┌──

theorem State.startPolicy_frame {fs : List Field} {s₀ : State} {s : State} (h : Frame fs s₀ s) (hs : Field.sub [.stn, .pol] fs = true) :
    Frame fs s₀ (State.startPolicy s) := by
  refine Frame.comp h ?_ hs
  clear h hs
  unfold State.startPolicy
  (try dsimp -proj only)
  repeat' (with_reducible first
    | apply Frame.refl | decide | intro _ | split | apply Frame.put_stn_pol)

theorem State.mountChan_frame {fs : List Field} {s₀ : State} {s : State} {k1 : Fin 16} {c : MountChan}
    (h : Frame fs s₀ s) (hs : Field.sub [.pool, .rings] fs = true) :
    Frame fs s₀ (State.mountChan s k1 c) := by
  refine Frame.comp h ?_ hs
  clear h hs
  unfold State.mountChan
  (try dsimp -proj only)
  repeat' (with_reducible first
    | apply Frame.refl | apply State.poolOut_frame | apply State.forAll_frame | apply State.modPool_frame
    | apply State.raise_frame | decide | intro _ | split)

theorem State.mountPool_frame {fs : List Field} {s₀ : State} {s : State} {rep : StartReport}
    (h : Frame fs s₀ s) (hs : Field.sub [.pool, .rings] fs = true) :
    Frame fs s₀ (State.mountPool s rep) := by
  refine Frame.comp h ?_ hs
  clear h hs
  unfold State.mountPool
  (try dsimp -proj only)
  repeat' (with_reducible first
    | apply Frame.refl | apply State.forAll_frame | apply State.mountChan_frame | decide | intro _ | split
    | apply Frame.put_pool)

theorem State.bringUp_frame {fs : List Field} {s₀ : State} {s : State} {rep : StartReport}
    (h : Frame fs s₀ s) (hs : Field.sub [.ports, .stn, .ctl, .wdg, .fps, .pol, .prof, .imm, .pool, .mins, .plat, .trace, .spdm, .rings, .views, .awaits, .drbg, .drawn, .keys, .power, .led, .dev] fs = true) :
    Frame fs s₀ (State.bringUp s rep) := by
  refine Frame.comp h ?_ hs
  clear h hs
  unfold State.bringUp
  (try dsimp -proj only)
  repeat' (with_reducible first
    | apply Frame.refl | apply State.noteKeepLost_frame | apply State.startPorts_frame | apply State.forChans_frame
    | apply State.noteBrownout_frame | apply State.startImage_frame | apply State.completeAdvances_frame
    | apply State.startVault_frame | apply State.startChan_frame | apply State.startPolicy_frame
    | apply State.mountPool_frame | decide | intro _ | split)

theorem State.lockIdentity_frame {fs : List Field} {s₀ : State} {s : State} (h : Frame fs s₀ s) (hs : Field.sub [.keys] fs = true) :
    Frame fs s₀ (State.lockIdentity s) := by
  refine Frame.comp h ?_ hs
  clear h hs
  unfold State.lockIdentity
  (try dsimp -proj only)
  repeat' (with_reducible first
    | apply Frame.refl | apply State.lockDevKey_frame | decide | intro _ | split)

theorem State.rerun_frame {fs : List Field} {s₀ : State} {s : State} {a : Await}
    (h : Frame fs s₀ s) (hs : Field.sub [.ports, .mbx, .stn, .ctl, .plt, .wdg, .prof, .twl, .imm, .fca, .mins, .plat, .trace, .spdm, .rings, .views, .awaits, .drbg, .drawn, .led, .dev] fs = true) :
    Frame fs s₀ (State.rerun s a) := by
  refine Frame.comp h ?_ hs
  clear h hs
  unfold State.rerun
  (try dsimp -proj only)
  repeat' (with_reducible first
    | apply Frame.refl | apply State.order_frame | apply State.endArming_frame | apply State.beginArm_frame | decide
    | intro _ | split | apply Frame.put_awaits)

theorem State.rerunAll_frame {fs : List Field} {s₀ : State} {s : State}
    (h : Frame fs s₀ s) (hs : Field.sub [.ports, .mbx, .stn, .ctl, .plt, .wdg, .prof, .twl, .imm, .fca, .mins, .plat, .trace, .spdm, .rings, .views, .awaits, .drbg, .drawn, .led, .dev] fs = true) :
    Frame fs s₀ (State.rerunAll s) := by
  refine Frame.comp h ?_ hs
  clear h hs
  unfold State.rerunAll
  (try dsimp -proj only)
  repeat' (with_reducible first
    | apply Frame.refl | apply State.forAll_frame | apply State.rerun_frame | decide | intro _ | split
    | apply Frame.put_awaits)

theorem State.startMwd_frame {fs : List Field} {s₀ : State} {s : State} {m : Mgr}
    (h : Frame fs s₀ s) (hs : Field.sub [.mwd, .drbg, .drawn] fs = true) :
    Frame fs s₀ (State.startMwd s m) := by
  refine Frame.comp h ?_ hs
  clear h hs
  unfold State.startMwd
  (try dsimp -proj only)
  repeat' (with_reducible first
    | apply Frame.refl | apply State.modMwd_frame | apply State.mwdArm_frame | decide | intro _ | split)

theorem State.startRanked_frame {fs : List Field} {s₀ : State} {s : State} {n : Fin 128}
    (h : Frame fs s₀ s) (hs : Field.sub [.mbx, .ctl, .plt, .wdg, .imm, .fca, .mins, .trace, .spdm, .rings, .views, .awaits, .drbg, .drawn, .led, .dev] fs = true) :
    Frame fs s₀ (State.startRanked s n) := by
  refine Frame.comp h ?_ hs
  clear h hs
  unfold State.startRanked
  (try dsimp -proj only)
  repeat' (with_reducible first
    | apply Frame.refl | apply State.startTaking_frame | apply State.modCtl_frame | decide | intro _ | split)

theorem State.enterRunning_frame {fs : List Field} {s₀ : State} {s : State}
    (h : Frame fs s₀ s) (hs : Field.sub [.ports, .mbx, .stn, .ctl, .plt, .wdg, .prof, .twl, .imm, .fca, .mins, .devfw, .plat, .mwd, .trace, .spdm, .rings, .views, .awaits, .burin, .drbg, .drawn, .keys, .led, .dev] fs = true) :
    Frame fs s₀ (State.enterRunning s) := by
  refine Frame.comp h ?_ hs
  clear h hs
  unfold State.enterRunning
  (try dsimp -proj only)
  repeat' (with_reducible first
    | apply Frame.refl | apply State.forChans_frame | apply State.restampJobs_frame | apply State.startMwd_frame
    | apply State.enterStandby_frame | apply State.setDev_frame | apply State.dispatchJobs_frame
    | apply State.rerunAll_frame | apply State.startRanked_frame | decide | intro _ | split | apply Frame.put_devfw_dev)

theorem State.runStart_frame {fs : List Field} {s₀ : State} {s : State} {rep : StartReport}
    (h : Frame fs s₀ s) (hs : Field.sub [.ports, .mbx, .stn, .ctl, .plt, .wdg, .fps, .pol, .prof, .twl, .imm, .fca, .pool, .mins, .devfw, .plat, .mwd, .trace, .spdm, .rings, .views, .awaits, .burin, .drbg, .drawn, .keys, .power, .led, .dev] fs = true) :
    Frame fs s₀ (State.runStart s rep) := by
  refine Frame.comp h ?_ hs
  clear h hs
  unfold State.runStart
  (try dsimp -proj only)
  repeat' (with_reducible first
    | apply Frame.refl | apply State.bringUp_frame | apply State.restampJobs_frame | apply State.lockIdentity_frame
    | apply State.dispatchJobs_frame | apply State.entropyTest_frame | apply State.rerunAll_frame
    | apply State.enterSafeHold_frame | apply State.enterRunning_frame | decide | intro _ | split)

theorem State.readPlates_frame {fs : List Field} {s₀ : State} {s : State} {n : Fin 128}
    (h : Frame fs s₀ s) (hs : Field.sub [.plt, .trace, .rings, .led] fs = true) :
    Frame fs s₀ (State.readPlates s n) := by
  refine Frame.comp h ?_ hs
  clear h hs
  unfold State.readPlates
  (try dsimp -proj only)
  repeat' (with_reducible first
    | apply Frame.refl | apply State.commitPlates_frame | apply State.rejectProof_frame | apply State.raise_frame | decide
    | intro _ | split)

theorem State.readConfig_frame {fs : List Field} {s₀ : State} {s : State}
    (h : Frame fs s₀ s) (hs : Field.sub [.prof, .profCfg, .dcfg, .twl, .poolProf, .imm, .farm, .pool, .rings, .power, .dev] fs = true) :
    Frame fs s₀ (State.readConfig s) := by
  refine Frame.comp h ?_ hs
  clear h hs
  unfold State.readConfig
  (try dsimp -proj only)
  repeat' (with_reducible first
    | apply Frame.refl | apply State.putDevCfg_frame | apply State.applyCalibration_frame | apply State.raise_frame
    | decide | intro _ | split | apply Frame.put_prof_profCfg_twl_poolProf_dev)

theorem State.noteLedger_frame {fs : List Field} {s₀ : State} {s : State} (h : Frame fs s₀ s) (hs : Field.sub [.led] fs = true) :
    Frame fs s₀ (State.noteLedger s) := by
  refine Frame.comp h ?_ hs
  clear h hs
  unfold State.noteLedger
  (try dsimp -proj only)
  repeat' (with_reducible first
    | apply Frame.refl | apply Frame.foldl | apply Frame.foldl_fst | decide | intro _ | split | apply Frame.put_led)

theorem State.staticAddr_frame {fs : List Field} {s₀ : State} {s : State} {p : Fin 4}
    (h : Frame fs s₀ s) (hs : Field.sub [.i3c] fs = true) :
    Frame fs s₀ (State.staticAddr s p) := by
  refine Frame.comp h ?_ hs
  clear h hs
  unfold State.staticAddr
  (try dsimp -proj only)
  repeat' (with_reducible first
    | apply Frame.refl | apply State.modI3c_frame | decide | intro _ | split)

theorem State.coldLoad_frame {fs : List Field} {s₀ : State} {s : State} (h : Frame fs s₀ s) (hs : Field.sub [.wdg, .i3c, .dev] fs = true) :
    Frame fs s₀ (State.coldLoad s) := by
  refine Frame.comp h ?_ hs
  clear h hs
  unfold State.coldLoad
  (try dsimp -proj only)
  repeat' (with_reducible first
    | apply Frame.refl | apply State.forAll_frame | apply State.staticAddr_frame | decide | intro _ | split
    | apply Frame.put_wdg_dev)

theorem State.startTrace_frame {fs : List Field} {s₀ : State} {s : State} (h : Frame fs s₀ s) (hs : Field.sub [.trace, .rings] fs = true) :
    Frame fs s₀ (State.startTrace s) := by
  refine Frame.comp h ?_ hs
  clear h hs
  unfold State.startTrace
  (try dsimp -proj only)
  repeat' (with_reducible first
    | apply Frame.refl | apply State.newRing_frame | apply State.log_frame | decide | intro _ | split)

theorem State.enterStart_frame {fs : List Field} {s₀ : State} {s : State}
    (h : Frame fs s₀ s) (hs : Field.sub [.plt, .wdg, .prof, .profCfg, .dcfg, .twl, .poolProf, .imm, .farm, .pool, .trace, .att, .i3c, .rings, .drbg, .drawn, .tamper, .power, .led, .dev] fs = true) :
    Frame fs s₀ (State.enterStart s) := by
  refine Frame.comp h ?_ hs
  clear h hs
  unfold State.enterStart
  (try dsimp -proj only)
  repeat' (with_reducible first
    | apply Frame.refl | apply State.readPlates_frame | apply State.forChans_frame | apply State.issueCerts_frame
    | apply State.readConfig_frame | apply State.noteLedger_frame | apply State.coldLoad_frame
    | apply State.startTrace_frame | apply State.raise_frame | decide | intro _ | split | apply Frame.put_tamper_led_dev)

theorem State.spoilLedger_frame {fs : List Field} {s₀ : State} {s : State}
    (h : Frame fs s₀ s) (hs : Field.sub [.stn, .plt, .wdg, .polLedger, .polMin, .tamperPol, .cfgImg, .mins, .devfw, .intw, .trace, .att, .keys, .tamper] fs = true) :
    Frame fs s₀ (State.spoilLedger s) := by
  refine Frame.comp h ?_ hs
  clear h hs
  unfold State.spoilLedger
  (try dsimp -proj only)
  repeat' (with_reducible first
    | apply Frame.refl | decide | intro _ | split
    | apply Frame.put_stn_plt_wdg_polLedger_polMin_tamperPol_cfgImg_mins_devfw_intw_trace_att_keys_tamper)

theorem State.checkLedgerKey_frame {fs : List Field} {s₀ : State} {s : State}
    (h : Frame fs s₀ s) (hs : Field.sub [.stn, .plt, .wdg, .polLedger, .polMin, .tamperPol, .cfgImg, .mins, .devfw, .intw, .trace, .att, .rings, .keys, .tamper, .led] fs = true) :
    Frame fs s₀ (State.checkLedgerKey s) := by
  refine Frame.comp h ?_ hs
  clear h hs
  unfold State.checkLedgerKey
  (try dsimp -proj only)
  repeat' (with_reducible first
    | apply Frame.refl | apply State.spoilLedger_frame | apply State.raise_frame | decide | intro _ | split
    | apply Frame.put_led)

theorem State.runRom_frame {fs : List Field} {s₀ : State} {s : State}
    (h : Frame fs s₀ s) (hs : Field.sub [.stn, .ctl, .plt, .wdg, .polLedger, .polMin, .tamperPol, .cfgImg, .mins, .devfw, .plat, .intw, .trace, .att, .rings, .keys, .tamper, .otp, .led, .dev] fs = true) :
    Frame fs s₀ (State.runRom s) := by
  refine Frame.comp h ?_ hs
  clear h hs
  unfold State.runRom
  (try dsimp -proj only)
  repeat' (with_reducible first
    | apply Frame.refl | apply State.enterRecoveryDevice_frame | apply State.fwReadTable_frame
    | apply State.checkLedgerKey_frame | apply State.deriveDevice_frame | apply State.setDev_frame
    | apply State.fwSelect_frame | decide | intro _ | split)

theorem State.romThenStart_frame {fs : List Field} {s₀ : State} {s : State} {rep : StartReport}
    (h : Frame fs s₀ s) (hs : Field.sub [.ports, .mbx, .stn, .ctl, .plt, .wdg, .fps, .pol, .polLedger, .polMin, .tamperPol, .prof, .profCfg, .dcfg, .twl, .poolProf, .cfgImg, .imm, .fca, .farm, .pool, .mins, .devfw, .plat, .mwd, .intw, .trace, .att, .spdm, .i3c, .rings, .views, .awaits, .burin, .drbg, .drawn, .keys, .tamper, .otp, .power, .led, .dev] fs = true) :
    Frame fs s₀ (State.romThenStart s rep) := by
  refine Frame.comp h ?_ hs
  clear h hs
  unfold State.romThenStart
  (try dsimp -proj only)
  repeat' (with_reducible first
    | apply Frame.refl | apply State.runStart_frame | apply State.enterStart_frame | apply State.runRom_frame | decide
    | intro _ | split)

theorem State.runShadow_frame {fs : List Field} {s₀ : State} {s : State} {samples : BitVec 10}
    (h : Frame fs s₀ s) (hs : Field.sub [.ports, .mbx, .stn, .ctl, .plt, .wdg, .areas, .fps, .pol, .prof, .dcfg, .imm, .fca, .mins, .plat, .trace, .att, .spdm, .rings, .views, .awaits, .burin, .hash, .drbg, .drawn, .keys, .tamper, .otp, .part, .clk, .led, .dev] fs = true) :
    Frame fs s₀ (State.runShadow s samples) := by
  refine Frame.comp h ?_ hs
  clear h hs
  unfold State.runShadow
  (try dsimp -proj only)
  repeat' (with_reducible first
    | apply Frame.refl | apply State.setDev_frame | apply State.trip_frame | apply State.shadowStep_frame | decide
    | intro _ | split)

theorem State.start_frame {fs : List Field} {s₀ : State} {s : State} {rep : StartReport}
    (h : Frame fs s₀ s) (hs : Field.sub [.ports, .mbx, .stn, .ctl, .plt, .wdg, .areas, .fps, .pol, .polLedger, .polMin, .tamperPol, .prof, .profCfg, .dcfg, .twl, .poolProf, .cfgImg, .imm, .fca, .farm, .pool, .mins, .devfw, .plat, .mwd, .intw, .trace, .att, .spdm, .i3c, .rings, .views, .awaits, .burin, .hash, .drbg, .drawn, .keys, .tamper, .otp, .part, .power, .clk, .led, .dev] fs = true) :
    Frame fs s₀ (State.start s rep) := by
  refine Frame.comp h ?_ hs
  clear h hs
  unfold State.start
  (try dsimp -proj only)
  repeat' (with_reducible first
    | apply Frame.refl | apply State.romThenStart_frame | apply State.runShadow_frame | apply State.runStart_frame
    | decide | intro _ | split)

end Sys2Proof.Machine
end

└──

Problem to work on: What is needed is an exact repetition of the lines from the first line of the records through the line containing "Frame fs s₀ (State.mountPool s rep) := by", both ends included, and nothing more.

Answer:
theorem State.startPolicy_frame {fs : List Field} {s₀ : State} {s : State} (h : Frame fs s₀ s) (hs : Field.sub [.stn, .pol] fs = true) :
    Frame fs s₀ (State.startPolicy s) := by
  refine Frame.comp h ?_ hs
  clear h hs
  unfold State.startPolicy
  (try dsimp -proj only)
  repeat' (with_reducible first
    | apply Frame.refl | decide | intro _ | split | apply Frame.put_stn_pol)

theorem State.mountChan_frame {fs : List Field} {s₀ : State} {s : State} {k1 : Fin 16} {c : MountChan}
    (h : Frame fs s₀ s) (hs : Field.sub [.pool, .rings] fs = true) :
    Frame fs s₀ (State.mountChan s k1 c) := by
  refine Frame.comp h ?_ hs
  clear h hs
  unfold State.mountChan
  (try dsimp -proj only)
  repeat' (with_reducible first
    | apply Frame.refl | apply State.poolOut_frame | apply State.forAll_frame | apply State.modPool_frame
    | apply State.raise_frame | decide | intro _ | split)

theorem State.mountPool_frame {fs : List Field} {s₀ : State} {s : State} {rep : StartReport}
    (h : Frame fs s₀ s) (hs : Field.sub [.pool, .rings] fs = true) :
    Frame fs s₀ (State.mountPool s rep) := by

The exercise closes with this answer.